# looking for prefab ideas



## bryand1249

So my boss is wanting to try and do more prefab for these jobs that we are doing. We're not a large company with a huge warehouse so I'm kind of strapped for space. The couple times that I've done prefab has been just saw horses, plywood, and riser clamps where I could clamp the pvc in place. We just finished up our first ground rough with the prefab that I put together and seemed to work out ok. I'm just looking for any ideas on how to make this work for us.


----------



## pianoplumber

I have no clue how pre-fab plumbing could be possible.


----------



## kinzel27772

I did it one time on an underground. We just prefabed the long runs with y's and t's on it and then did the rest on site. It worked out okay.


----------



## Rando

bryand1249 said:


> So my boss is wanting to try and do more prefab for these jobs that we are doing. We're not a large company with a huge warehouse so I'm kind of strapped for space. The couple times that I've done prefab has been just saw horses, plywood, and riser clamps where I could clamp the pvc in place. We just finished up our first ground rough with the prefab that I put together and seemed to work out ok. I'm just looking for any ideas on how to make this work for us.



Do you have CAD? Are you just scaling off the prints or what? One of the main cost savings prefabbing is having cheaper less skilled labor assembling the stuff in the shop then your higher paid guys in the field use less hours installing. Are you going to hire a grunt to glue the pipe together? I don't see where you're going to save much doing everything your self.


----------



## CT18

I have pre fabbed bathroom groups for some larger jobs. It was all assembled on a bench like what flyout has posted pictures of. i have also worked with a house contractor who tried to pre fab the underground for a condo complex we were doing. The underground did not turn out well, low pay kids putting the wrong openings in the wrong spots. We had to jack hammer many a floor because the floor drain was in the wall and the stack was in the middle of the room. We also had trouble trying to dig with the backhoe without connecting pipe to give him a line to follow.

What are you guys looking to pre fab. i am in the middle of a Ford job were i am breaking out my CAD drawings and making fab sheets to be made here in the shop. They are chilled Water, Comp. Air and Domestic City Water mainly. I have a few Natural gas lines to get in the design still.


----------



## GAN

Rando hit it on the head. If you don't have space, or even if you do unless it is many multiples of the same layout, it will take up space and without lesser paid people won't save a lot of labor.

If it is residential, you can gain with pre-made shower & tub valves, laundry drops, H & C risers. But constancy on your layout when you hit the job counts.


----------



## Flyout95

Pre fabbed pvc under grounds seems a little nuts to me. I mean, is plastic, and glue. Sure you save time, but how much? 

We've fabbed under grounds before, but it all depends on who is putting it in. Do you Trimble? Or are you pulling of a string? 

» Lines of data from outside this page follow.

-- ==== Sys2Proof/Laws/Layout.lean ====
section
/-! SUPPORT. What a catalog's well-formedness says of each register type. -/

namespace Sys2Proof

/-- R85 to R90 for one type of a catalog. -/
theorem Catalog.spec_wf (c : Catalog) (r : RegId) : (c.spec r).wf (regWritable r) = true := by
  have h := c.wf
  simp only [specsWf, Bool.and_eq_true, List.all_eq_true] at h
  exact h.1 r (List.mem_finRange r)

/-- R97 for the type CHG_CONFIG0 of a catalog. -/
theorem Catalog.chargerConfigOk (c : Catalog) : (c.spec 1).chargerConfigOk = true := by
  have h := c.wf
  simp only [specsWf, Bool.and_eq_true] at h
  exact h.2

/-- R94: a legal byte decodes to itself. -/
theorem Catalog.decodeByte_legal {c : Catalog} {r : RegId} {b : Byte} (h : c.legal r b = true) :
    c.decodeByte r b = some b := by simp [Catalog.decodeByte, h]

/-- R94: an illegal byte does not decode. -/
theorem Catalog.decodeByte_illegal {c : Catalog} {r : RegId} {b : Byte} (h : c.legal r b = false) :
    c.decodeByte r b = none := by simp [Catalog.decodeByte, h]

/-- R93: a legal byte is one every entry admits. -/
theorem Catalog.legal_iff (c : Catalog) (r : RegId) (b : Byte) :
    c.legal r b = true ↔ ∀ e ∈ (c.spec r).layout, e.admits b = true := by
  simp [Catalog.legal, RegSpec.legal]

/-- R86, from the tiling: the entries after `pos` start at `pos` or later and end within the byte. -/
theorem tilesFrom_fits : ∀ {pos : Nat} {es : List Entry}, tilesFrom pos es = true →
    pos ≤ 8 ∧ ∀ e ∈ es, pos ≤ e.off ∧ e.off + e.width ≤ 8
  | pos, [], h => by simp_all [tilesFrom]
  | pos, e :: es, h => by
    simp only [tilesFrom, Bool.and_eq_true, beq_iff_eq] at h
    have ih := tilesFrom_fits h.2
    refine ⟨by omega, fun q hq => ?_⟩
    rcases List.mem_cons.mp hq with rfl | hq
    · omega
    · have := ih.2 q hq
      omega

section
variable {c : Catalog} {r : RegId}

theorem Catalog.wf_parts : tilesFrom 0 (c.spec r).layout = true ∧ (∀ e ∈ (c.spec r).layout, e.kindOk = true) ∧
    (∀ e ∈ (c.spec r).layout, e.setterOk (regWritable r) = true) ∧ (c.spec r).fixv &&& ~~~c.rsvMask r = 0 := by
  have h := c.spec_wf r
  simp only [RegSpec.wf, Bool.and_eq_true, decide_eq_true_eq, List.all_eq_true, beq_iff_eq] at h
  exact ⟨h.1.1.1.2, h.1.1.2, h.1.2, h.2⟩

/-- Every entry lies within the byte. -/
theorem Catalog.entry_fits {e : Entry} (h : e ∈ (c.spec r).layout) : e.off + e.width ≤ 8 :=
  ((tilesFrom_fits Catalog.wf_parts.1).2 e h).2

/-- R88: a settable entry is no reserved range, and its type is writable. -/
theorem Catalog.settable_entry {e : Entry} (h : e ∈ (c.spec r).layout) (hs : e.settable = true) :
    regWritable r = true ∧ e.kind ≠ .rsv := by
  have := Catalog.wf_parts.2.2.1 e h
  simpa [Entry.setterOk, hs] using this

end

/-- R91 as arithmetic: `fieldval(b, e)` is the number in bits `off` to `off + w - 1`. -/
theorem Entry.fieldVal_toNat {e : Entry} (b : Byte) (h : e.off + e.width ≤ 8) :
    (e.fieldVal b).toNat = b.toNat / 2 ^ e.off % 2 ^ e.width := by
  have hw : 2 ^ e.width ≤ 2 ^ 8 := Nat.pow_le_pow_right (by omega) (by omega)
  have hp : 0 < 2 ^ e.width := Nat.two_pow_pos _
  simp only [Entry.fieldVal, lowMask, BitVec.toNat_and, BitVec.toNat_ushiftRight, BitVec.toNat_ofNat]
  rw [Nat.mod_eq_of_lt (by omega : 2 ^ e.width - 1 < 2 ^ 8), Nat.and_two_pow_sub_one_eq_mod, Nat.shiftRight_eq_div_pow]

end Sys2Proof
end

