/-- R69's division of a word, its must-be-zero bits 23..22 and 15..12 as they are. -/
theorem formatF_pieces :
    dataField w ++ w.extractLsb' 22 2 ++ fvalField w ++ w.extractLsb' 12 4 ++ fldField w ++ regField w ++ opField w =
      w := by
  simp only [dataField, fvalField, fldField, regField, opField,
    BitVec.extractLsb'_append_extractLsb'_eq_extractLsb' (x := w), Nat.reduceAdd, BitVec.extractLsb'_eq_self]

theorem opField_toNat : (opField w).toNat = w.toNat % 16 := by simp [opField]

theorem regField_toNat : (regField w).toNat = w.toNat / 2 ^ 4 % 2 ^ 5 := by
  rw [regField, BitVec.extractLsb'_toNat, Nat.shiftRight_eq_div_pow]

theorem fldField_toNat : (fldField w).toNat = w.toNat / 2 ^ 9 % 2 ^ 3 := by
  rw [fldField, BitVec.extractLsb'_toNat, Nat.shiftRight_eq_div_pow]

theorem addrField_toNat : (addrField w).toNat = w.toNat / 2 ^ 16 % 2 ^ 8 := by
  rw [addrField, BitVec.extractLsb'_toNat, Nat.shiftRight_eq_div_pow]

theorem fvalField_toNat : (fvalField w).toNat = w.toNat / 2 ^ 16 % 2 ^ 6 := by
  rw [fvalField, BitVec.extractLsb'_toNat, Nat.shiftRight_eq_div_pow]

theorem dataField_toNat : (dataField w).toNat = w.toNat / 2 ^ 24 % 2 ^ 8 := by
  rw [dataField, BitVec.extractLsb'_toNat, Nat.shiftRight_eq_div_pow]

end

section
variable (op : Opcode) (reg : BitVec 5) (fld : BitVec 3) (fval : BitVec 6) (addr data : Byte)

/-- A word of format R holds in its fields what it was made of. -/
@[simp] theorem fields_formatR : dataField (formatR op addr data) = data ∧ addrField (formatR op addr data) = addr ∧
    opField (formatR op addr data) = op := by
  obtain ⟨h, hop⟩ := (append_eq_append_iff (m := 28) (n := 4)).mp (formatR_pieces (formatR op addr data))
  obtain ⟨h, -⟩ := (append_eq_append_iff (m := 16) (n := 12)).mp h
  obtain ⟨hdata, haddr⟩ := append_eq_append_iff.mp h
  exact ⟨hdata, haddr, hop⟩

/-- A word of format T holds in its fields what it was made of. -/
@[simp] theorem fields_formatT : dataField (formatT op reg data) = data ∧ regField (formatT op reg data) = reg ∧
    opField (formatT op reg data) = op := by
  obtain ⟨h, hop⟩ := (append_eq_append_iff (m := 28) (n := 4)).mp (formatT_pieces (formatT op reg data))
  obtain ⟨h, hreg⟩ := (append_eq_append_iff (m := 23) (n := 5)).mp h
  obtain ⟨hdata, -⟩ := append_eq_append_iff.mp h
  exact ⟨hdata, hreg, hop⟩

/-- A word of format F holds in its fields what it was made of. -/
@[simp] theorem fields_formatF : dataField (formatF op reg fld fval data) = data ∧
    fvalField (formatF op reg fld fval data) = fval ∧ fldField (formatF op reg fld fval data) = fld ∧
    regField (formatF op reg fld fval data) = reg ∧ opField (formatF op reg fld fval data) = op := by
  obtain ⟨h, hop⟩ := (append_eq_append_iff (m := 28) (n := 4)).mp (formatF_pieces (formatF op reg fld fval data))
  obtain ⟨h, hreg⟩ := (append_eq_append_iff (m := 23) (n := 5)).mp h
  obtain ⟨h, hfld⟩ := (append_eq_append_iff (m := 20) (n := 3)).mp h
  obtain ⟨h, -⟩ := (append_eq_append_iff (m := 16) (n := 4)).mp h
  obtain ⟨h, hfval⟩ := (append_eq_append_iff (m := 10) (n := 6)).mp h
  obtain ⟨hdata, -⟩ := append_eq_append_iff.mp h
  exact ⟨hdata, hfval, hfld, hreg, hop⟩

end

section
variable {w : Word}

/-- Format R's pattern: `OP` and the bits 15..4 are fixed, `DATA` and `ADDR` as the command has them. -/
theorem MatchIff.formatR (op : Opcode) {addr data maskA valueA maskD valueD : Byte}
    (ha : MatchIff addr (addrField w) maskA valueA) (hd : MatchIff data (dataField w) maskD valueD) :
    MatchIff (formatR op addr data) w (maskD ++ maskA ++ BitVec.allOnes 12 ++ BitVec.allOnes 4)
      (valueD ++ valueA ++ 0#12 ++ op) := by
  have h := ((hd.append ha).append (.fixed 0 (w.extractLsb' 4 12))).append (.fixed op (opField w))
  rw [formatR_pieces] at h
  exact h
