-- ==== Sys2Proof/Machine/Sparse.lean ====
section
/-! DEFINITION. Sparse maps as plain data: a list of (key, value) pairs with strictly rising keys that lists no entry equal
to what an unlisted key reads as.  Memory, the register file and every numbered family of units are held this way. -/

namespace Sys2Proof.Machine

variable {α : Type}

/-- The value at a key: `d k` where the key is not listed. -/
def sget (d : Nat → α) : List (Nat × α) → Nat → α
  | [], k => d k
  | (j, v) :: t, k => if j = k then v else sget d t k

/-- The list without a key. -/
def sdel (l : List (Nat × α)) (k : Nat) : List (Nat × α) := l.filter fun p => decide (p.1 ≠ k)

/-- The list with the pair put at its place in rising order. -/
def sput : List (Nat × α) → Nat → α → List (Nat × α)
  | [], k, v => [(k, v)]
  | (j, w) :: t, k, v => if k < j then (k, v) :: (j, w) :: t else if j = k then (k, v) :: t else (j, w) :: sput t k v

/-- The map with `v` at `k`: writing what an unlisted key reads as removes the entry. -/
def sset [DecidableEq α] (d : Nat → α) (l : List (Nat × α)) (k : Nat) (v : α) : List (Nat × α) :=
  if v = d k then sdel l k else sput l k v

/-- Every key of the list lies above `b`. -/
def sabove (b : Nat) (l : List (Nat × α)) : Bool := l.all fun p => decide (b < p.1)

/-- The canonical form: keys strictly rising, no entry equal to its default. -/
def canon [DecidableEq α] (d : Nat → α) : List (Nat × α) → Bool
  | [] => true
  | (k, v) :: t => decide (v ≠ d k) && sabove k t && canon d t

/-- The map without the keys from `lo` to `lo + n - 1`. -/
def sclear (l : List (Nat × α)) (lo n : Nat) : List (Nat × α) :=
  l.filter fun p => !(decide (lo ≤ p.1) && decide (p.1 < lo + n))

/-- A number put into a rising list of numbers. -/
def nput : List Nat → Nat → List Nat
  | [], k => [k]
  | j :: t, k => if k < j then k :: j :: t else if j = k then j :: t else j :: nput t k

/-- A number taken out of a list. -/
def ndel (l : List Nat) (k : Nat) : List Nat := l.filter (· ≠ k)

end Sys2Proof.Machine
end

We fab up our carrier groups, water pipe, We fab cast and copper risers and branches, then snap or cut to length, but to fab a whole under ground is rough. That being said, get pipe stands, 2x4s to fab your own jigs.


----------



## pianoplumber

Years ago, I pre-fabbed a couple hundred feet of water mains and heating mains for an apt. bldg. cause it was winter (like now), and it was busy work. Couple months later, when it came time to install, it made more work than it was worth. Plans change during construction. Since then, I like to wait until the last minute and do things once. 
I can't see how DWV could be pre-fabbed. Framers seem to have different measuring tapes than us.
Maybe your boss is just trying to keep you busy during the winter?


----------



## marc76075

It seems like more trouble than its worth. Best case senario, it goes right in and your good. Realistic senario, a few things dont line up right and then your cutting and adjusting pipe, defeating the purpose of prefab. I think it would take less time doing it on the job.


----------



## Rando

Flyout95 said:


> Pre fabbed pvc under grounds seems a little nuts to me. I mean, is plastic, and glue. Sure you save time, but how much?
> 
> We've fabbed under grounds before, but it all depends on who is putting it in. Do you Trimble? Or are you pulling of a string?
> 
> We fab up our carrier groups, water pipe, We fab cast and copper risers and branches, then snap or cut to length, but to fab a whole under ground is rough. That being said, get pipe stands, 2x4s to fab your own jigs.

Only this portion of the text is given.